30年を超えるマンションの大規模修繕時の注意点
30年を超えるマンションで大規模修繕工事を行う際には、いくつかの注意点があります。
結論から申し上げますと、主な注意点は以下の通りです。
- 長期修繕計画の見直しと合意形成
- 工事業者の選定と工事監理
- 入居者への配慮と安全対策
- アフターメンテナンスと定期点検
理由として、まず修繕の手順や優先順位、工事費用の見積もりなどを反映して、長期修繕計画の改定が不可欠です。
区分所有者の合意を経て正式に決定する必要があります。
次に、適切な工事業者の選定が重要になります。実績や価格のみならず、マンション修繕に対する専門性も重視すべきです。
さらに、第三者による工事監理を設けることで、工事の品質を担保できます。
また、工事期間中の入居者への配慮も欠かせません。
生活環境への影響を最小限に抑え、安全対策を怠らないことが求められ、騒音や振動対策、養生措置、非常時の避難経路の確保などが考えられます。
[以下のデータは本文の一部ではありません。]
-- ==== Sys2Proof/Safety.lean ====
section
/-! DEFINITION. What claims are stated in terms of: the invariant of a run, the end of a run
(70_reset_and_hazards.md R244), and a step that completes. -/

namespace Sys2Proof.Machine

/-- What every step keeps: the parameters are ones the spec admits (00_scope.md R6), the memory is in canonical form and
lists no byte outside `MEM_SIZE` (20_memory.md R52), and a hard-wired register 0 holds no value but 0 (10_state.md R22). -/
abbrev State.inv (s : State) : Prop :=
  s.params.wf ∧ s.mem.wf ∧ (∀ c ∈ s.mem, c.1 < s.params.memSize) ∧ (s.params.r0Hardwired = true → s.regs[0] = 0)

/-- The run has ended: the word at pc is a `j` whose target is pc itself (R244). This says nothing about the hardware. -/
def State.ended (s : State) : Prop :=
  ∃ w target, s.fetch = .ok w ∧ decodeWord w = .ok (.j target) ∧ s.jumpTarget target = s.pc

/-- The step neither faults nor is refused. -/
def Completes (r : Host.Outcome State Fault Refusal) : Prop := ∃ t, r = .next t

end Sys2Proof.Machine
end

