-- ==== Sys2Proof/Laws/Bytes.lean ====
section
/-! SUPPORT. Byte order: splitting a value into bytes and joining them again (20_memory.md R54, R55). -/

namespace Sys2Proof.Machine

@[simp] theorem splitLittle_length (n v : Nat) : (splitLittle n v).length = n := by
  induction n generalizing v with
  | zero => rfl
  | succ n ih => simp [splitLittle, ih]

@[simp] theorem splitBytes_length (o : ByteOrder) (n v : Nat) : (splitBytes o n v).length = n := by
  cases o <;> simp [splitBytes]

theorem joinLittle_lt (bs : List Byte) : joinLittle bs < 256 ^ bs.length := by
  induction bs with
  | nil => simp [joinLittle]
  | cons b bs ih =>
    have hb := b.isLt
    simp only [joinLittle, List.length_cons, pow_succ]
    omega

/-- A joined value fits the bytes it was joined from. -/
theorem joinBytes_lt (o : ByteOrder) (bs : List Byte) : joinBytes o bs < 256 ^ bs.length := by
  cases o
  · exact joinLittle_lt bs
  · simpa [joinBytes] using joinLittle_lt bs.reverse

theorem joinLittle_splitLittle (n v : Nat) : joinLittle (splitLittle n v) = v % 256 ^ n := by
  induction n generalizing v with
  | zero => simp [splitLittle, joinLittle, Nat.mod_one]
  | succ n ih =>
    rw [splitLittle, joinLittle, ih, BitVec.toNat_ofNat, pow_succ' 256 n, Nat.mod_mul, show (2 : Nat) ^ 8 = 256 by decide]

/-- Joining the split bytes gives the value back, modulo what the bytes can hold. -/
theorem joinBytes_splitBytes (o : ByteOrder) (n v : Nat) : joinBytes o (splitBytes o n v) = v % 256 ^ n := by
  cases o <;> simp [joinBytes, splitBytes, joinLittle_splitLittle]

theorem joinBytes_singleton (o : ByteOrder) (b : Byte) : joinBytes o [b] = b.toNat := by
  cases o <;> simp [joinBytes, joinLittle]

theorem splitBytes_one (o : ByteOrder) (v : Nat) : splitBytes o 1 v = [BitVec.ofNat 8 v] := by
  cases o <;> simp [splitBytes, splitLittle]

end Sys2Proof.Machine
end

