/-- Settles O5: the wrapping sum is the exact one where it fits. -/
theorem addWritesSumOrRaisesOverflow : Obligations.AddWritesSumOrRaisesOverflow :=
  fun rd rs rt s => writesReg_or_enters_of_exec (exec_add rd rs rt s)

/-- Settles O6: as O5, with the exact difference. -/
theorem subWritesDifferenceOrRaisesOverflow : Obligations.SubWritesDifferenceOrRaisesOverflow :=
  fun rd rs rt s => writesReg_or_enters_of_exec (exec_sub rd rs rt s)

/-- Settles O9: the sign-extended immediate has the immediate's signed value, so the exact sum is the statement's. -/
theorem addiWritesSumOrRaisesOverflow : Obligations.AddiWritesSumOrRaisesOverflow :=
  fun rt rs imm s => writesReg_or_enters_of_exec (exec_addi rt rs imm s)

theorem boolWord_flagLt (a b : Word) : boolWord (flagLt a b) = if a.toInt < b.toInt then 1 else 0 := by
  simp [boolWord, flagLt]

theorem exec_slt (rd rs rt : Reg) (s : State) : exec (.slt rd rs rt) s =
    s.finish rd (if (s.readReg rs).toInt < (s.readReg rt).toInt then 1 else 0) := by
  rw [← boolWord_flagLt]
  rfl

theorem exec_slti (rt rs : Reg) (imm : BitVec 16) (s : State) : exec (.slti rt rs imm) s =
    s.finish rt (if (s.readReg rs).toInt < imm.toInt then 1 else 0) := by
  rw [← immWord_toInt, ← boolWord_flagLt]
  rfl

/-- Settles O8: the meaning ends in `finish` with flag LT as a word. -/
theorem sltWritesSignedLessThan : Obligations.SltWritesSignedLessThan :=
  fun rd rs rt s => writesReg_of_exec_eq_finish (exec_slt rd rs rt s)

/-- Settles O10: as O8, with the immediate's signed value. -/
theorem sltiWritesSignedLessThan : Obligations.SltiWritesSignedLessThan :=
  fun rt rs imm s => writesReg_of_exec_eq_finish (exec_slti rt rs imm s)

end Sys2Proof.Proofs

/-! `sllv` (42_shift.md R143), the branches (43_control.md R150 to R154) and `jal` (R156). -/

namespace Sys2Proof.Proofs

open Sys2Proof.Machine Sys2Proof.Claims

/-- The amount of R143 by value is the low five bits of the register (D18). -/
theorem shiftAmount_eq_low_bits (v : Word) : shiftAmount v = (v.extractLsb' 0 5).toNat := by
  simp [shiftAmount]

theorem exec_sllv (rd rs rt : Reg) (s : State) : exec (.sllv rd rs rt) s =
    s.finish rd (s.readReg rs <<< ((s.readReg rt).extractLsb' 0 5).toNat) := by
  rw [← shiftAmount_eq_low_bits, ← shiftLeft_eq]
  rfl

/-- Settles O18: the meaning ends in `finish` with rs shifted by the low five bits of rt. -/
theorem sllvShiftsRsByLowBitsOfRt : Obligations.SllvShiftsRsByLowBitsOfRt :=
  fun rd rs rt s => writesReg_of_exec_eq_finish (exec_sllv rd rs rt s)

/-- A branch is a jump to the address R150 gives, when its flag says what the statement's condition says. -/
theorem branch_eq_branchPc (s : State) {flag : Bool} {taken : Prop} [Decidable taken] (hflag : flag = decide taken)
    (imm : BitVec 16) : s.branch flag imm = .next (s.jumpTo (branchPc s taken imm)) := by
  subst hflag
  rw [branch_eq, branchPc]
  by_cases htaken : taken <;> simp [htaken, State.branchTarget, immWord, sext]

theorem exec_beq (rs rt : Reg) (imm : BitVec 16) (s : State) : exec (.beq rs rt imm) s =
    .next (s.jumpTo (branchPc s (s.readReg rs = s.readReg rt) imm)) :=
  branch_eq_branchPc s rfl imm

theorem exec_bne (rs rt : Reg) (imm : BitVec 16) (s : State) : exec (.bne rs rt imm) s =
    .next (s.jumpTo (branchPc s (s.readReg rs ≠ s.readReg rt) imm)) :=
  branch_eq_branchPc s (decide_not).symm imm

theorem exec_ble (rs rt : Reg) (imm : BitVec 16) (s : State) : exec (.ble rs rt imm) s =
    .next (s.jumpTo (branchPc s ((s.readReg rs).toInt ≤ (s.readReg rt).toInt) imm)) :=
  branch_eq_branchPc s (by simp [flagGt, ← decide_not]) imm

theorem exec_bgt (rs rt : Reg) (imm : BitVec 16) (s : State) : exec (.bgt rs rt imm) s =
    .next (s.jumpTo (branchPc s ((s.readReg rs).toInt > (s.readReg rt).toInt) imm)) :=
  branch_eq_branchPc s rfl imm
最後に、修繕完了後も、定期的な点検とメンテナンスが不可欠です。交通省の調査では、約7割の管理組合が1年以内に修繕後の点検を実施しています。
こうした点検を怠ると、早期に不具合が発生する恐れがあります。
実際の事例としては、東京都内の老朽マンションで大規模修繕工事中に外壁がはがれ落ちる事故が発生しました。
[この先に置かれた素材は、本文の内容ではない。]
-- ==== Sys2Proof/Machine/Flags.lean ====
section
/-! DEFINITION. The status register `P` and every flag computation the instruction rules use
(spec/10_state.md R14, R15; 40_addressing_modes.md R127; 42_arithmetic_logic.md; 43_shift_rotate.md). -/

namespace Sys2Proof.Machine

/-- The bits of `P` (R14). -/
inductive Flag where
  | carry | zero | interruptDisable | decimal | breakBit | unused | overflow | negative
  deriving DecidableEq, Repr

/-- The bit number of a flag (R14). -/
def Flag.bit : Flag → Nat
  | .carry => 0
  | .zero => 1
  | .interruptDisable => 2
  | .decimal => 3
  | .breakBit => 4
  | .unused => 5
  | .overflow => 6
  | .negative => 7

/-- The mask of a flag (R14). -/
def Flag.mask : Flag → Byte
  | .carry => 0x01
  | .zero => 0x02
  | .interruptDisable => 0x04
  | .decimal => 0x08
  | .breakBit => 0x10
  | .unused => 0x20
  | .overflow => 0x40
  | .negative => 0x80

/-- A flag of a status byte. -/
def getFlag (f : Flag) (p : Byte) : Bool := p.getLsbD f.bit

/-- A status byte with one flag replaced. -/
def putFlag (f : Flag) (b : Bool) (p : Byte) : Byte := if b then p ||| f.mask else p &&& ~~~f.mask

/-- A flag of the live register. -/
def State.flag (f : Flag) (s : State) : Bool := getFlag f s.p

/-- `P.f <- b`. -/
def State.setFlag (f : Flag) (b : Bool) (s : State) : State := { s with p := putFlag f b s.p }

/-- `SetZN(v)` (40_addressing_modes.md R127): `P.Z <- (v == 0)`, `P.N <- v[7]`. -/
def State.setZN (v : Byte) (s : State) : State :=
  (s.setFlag .zero (decide (v = 0x00))).setFlag .negative (v.getLsbD 7)

/-- The byte `PHP` and `BRK` push: Break set, Unused set (10_state.md R15). -/
def pushedByBrk (p : Byte) : Byte := p ||| 0x30

/-- The byte NMI entry pushes: Break cleared, Unused set (10_state.md R15). -/
def pushedByNmi (p : Byte) : Byte := (p &&& 0xEF) ||| 0x20

/-- What `PLP` and `RTI` store in `P` for a pulled byte: bit 4 clear, bit 5 set (10_state.md R15). -/
def statusOfPulled (v : Byte) : Byte := (v &&& 0xCF) ||| 0x20

/-- The 9-bit sum `A + M + C` of `ADC`, 0 to 511 (42_arithmetic_logic.md R150). -/
def sumWithCarry (a m : Byte) (c : Bool) : Nat := a.toNat + m.toNat + c.toNat

/-- `sum & 0xFF` -/
def sumByte (a m : Byte) (c : Bool) : Byte := BitVec.ofNat 8 (sumWithCarry a m c)

/-- `sum[8]` -/
def sumCarry (a m : Byte) (c : Bool) : Bool := (sumWithCarry a m c).testBit 8

/-- `((~(A ^ M)) & (A ^ sum) & 0x80) != 0` -/
def sumOverflow (a m : Byte) (c : Bool) : Bool :=
  decide ((~~~(a ^^^ m)) &&& (a ^^^ sumByte a m c) &&& 0x80 ≠ 0)

/-- The flags and the result of an addition of `m` to `A` with carry (R150). -/
def State.addWithCarry (m : Byte) (s : State) : State :=
  let c := s.flag .carry
  let r := sumByte s.a m c
  let t := (s.setFlag .carry (sumCarry s.a m c)).setFlag .overflow (sumOverflow s.a m c)
  ({ t with a := r }).setZN r

/-- The flags of a comparison of a register with `m` (R155): `C <- reg >= m`, `Z <- reg == m`, `N <- (reg - m)[7]`. -/
def State.compareFlags (reg m : Byte) (s : State) : State :=
  ((s.setFlag .carry (decide (m.toNat ≤ reg.toNat))).setFlag .zero (decide (reg = m))).setFlag .negative
    ((reg - m).getLsbD 7)

/-- The flags of `BIT` (R158): `Z <- (A & M) == 0`, `N <- M[7]`, `V <- M[6]`. -/
def State.bitFlags (m : Byte) (s : State) : State :=
  ((s.setFlag .zero (decide (s.a &&& m = 0))).setFlag .negative (m.getLsbD 7)).setFlag .overflow (m.getLsbD 6)

/-- `ASL` of a byte (43_shift_rotate.md R170): the result, and the bit that goes to Carry. -/
def shiftLeft (v : Byte) : Byte × Bool := (v <<< 1, v.getLsbD 7)

/-- `LSR` of a byte (R171). -/
def shiftRight (v : Byte) : Byte × Bool := (v >>> 1, v.getLsbD 0)

/-- `ROL` of a byte with the old carry (R172): the old carry enters bit 0. -/
def rotateLeft (c : Bool) (v : Byte) : Byte × Bool := (v <<< 1 ||| (if c then 0x01 else 0x00), v.getLsbD 7)

/-- `ROR` of a byte with the old carry (R173): the old carry enters bit 7. -/
def rotateRight (c : Bool) (v : Byte) : Byte × Bool := (v >>> 1 ||| (if c then 0x80 else 0x00), v.getLsbD 0)

end Sys2Proof.Machine
end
工事業者の選定ミスとモニタリング不足が原因とされ、工事の一時中断を余儀なくされました。
このように、大規模修繕には多くの注意点がありますが、入念な準備と適切な対応により、マンション資産の延命化と資産価値維持につながります。
見落としがあれば、入居者の生活環境や財産に多大な影響を及ぼしかねません。関係者一丸となった取り組みが何より重要となります。
まとめ
30年を超えるマンションは、経年劣化によって様々な不具合が発生する可能性があります。そのため、安全で快適な生活を維持するためには、定期的な大規模修繕工事が必要です。
大規模修繕工事では、外壁や屋根の補修、給排水設備の更新、エレベーターの改修、共用部のリニューアル、防災対策など、様々な工事が行われます。これらの工事を適切に実施することで、建物の寿命を延ばし、資産価値を維持することができます。
大規模修繕工事を行う際には、信頼できる業者を選ぶことが重要です。業者の施工実績や評判、取得資格、見積もり内容などを比較検討し、最適な業者を選びましょう。
また、大規模修繕工事には多額の費用がかかります。事前に資金計画を立てて、資金繰りをしっかりと行うことが大切です。
適切な大規模修繕工事を実施することで、マンションの価値を維持し、安全で快適な生活を確保することができます。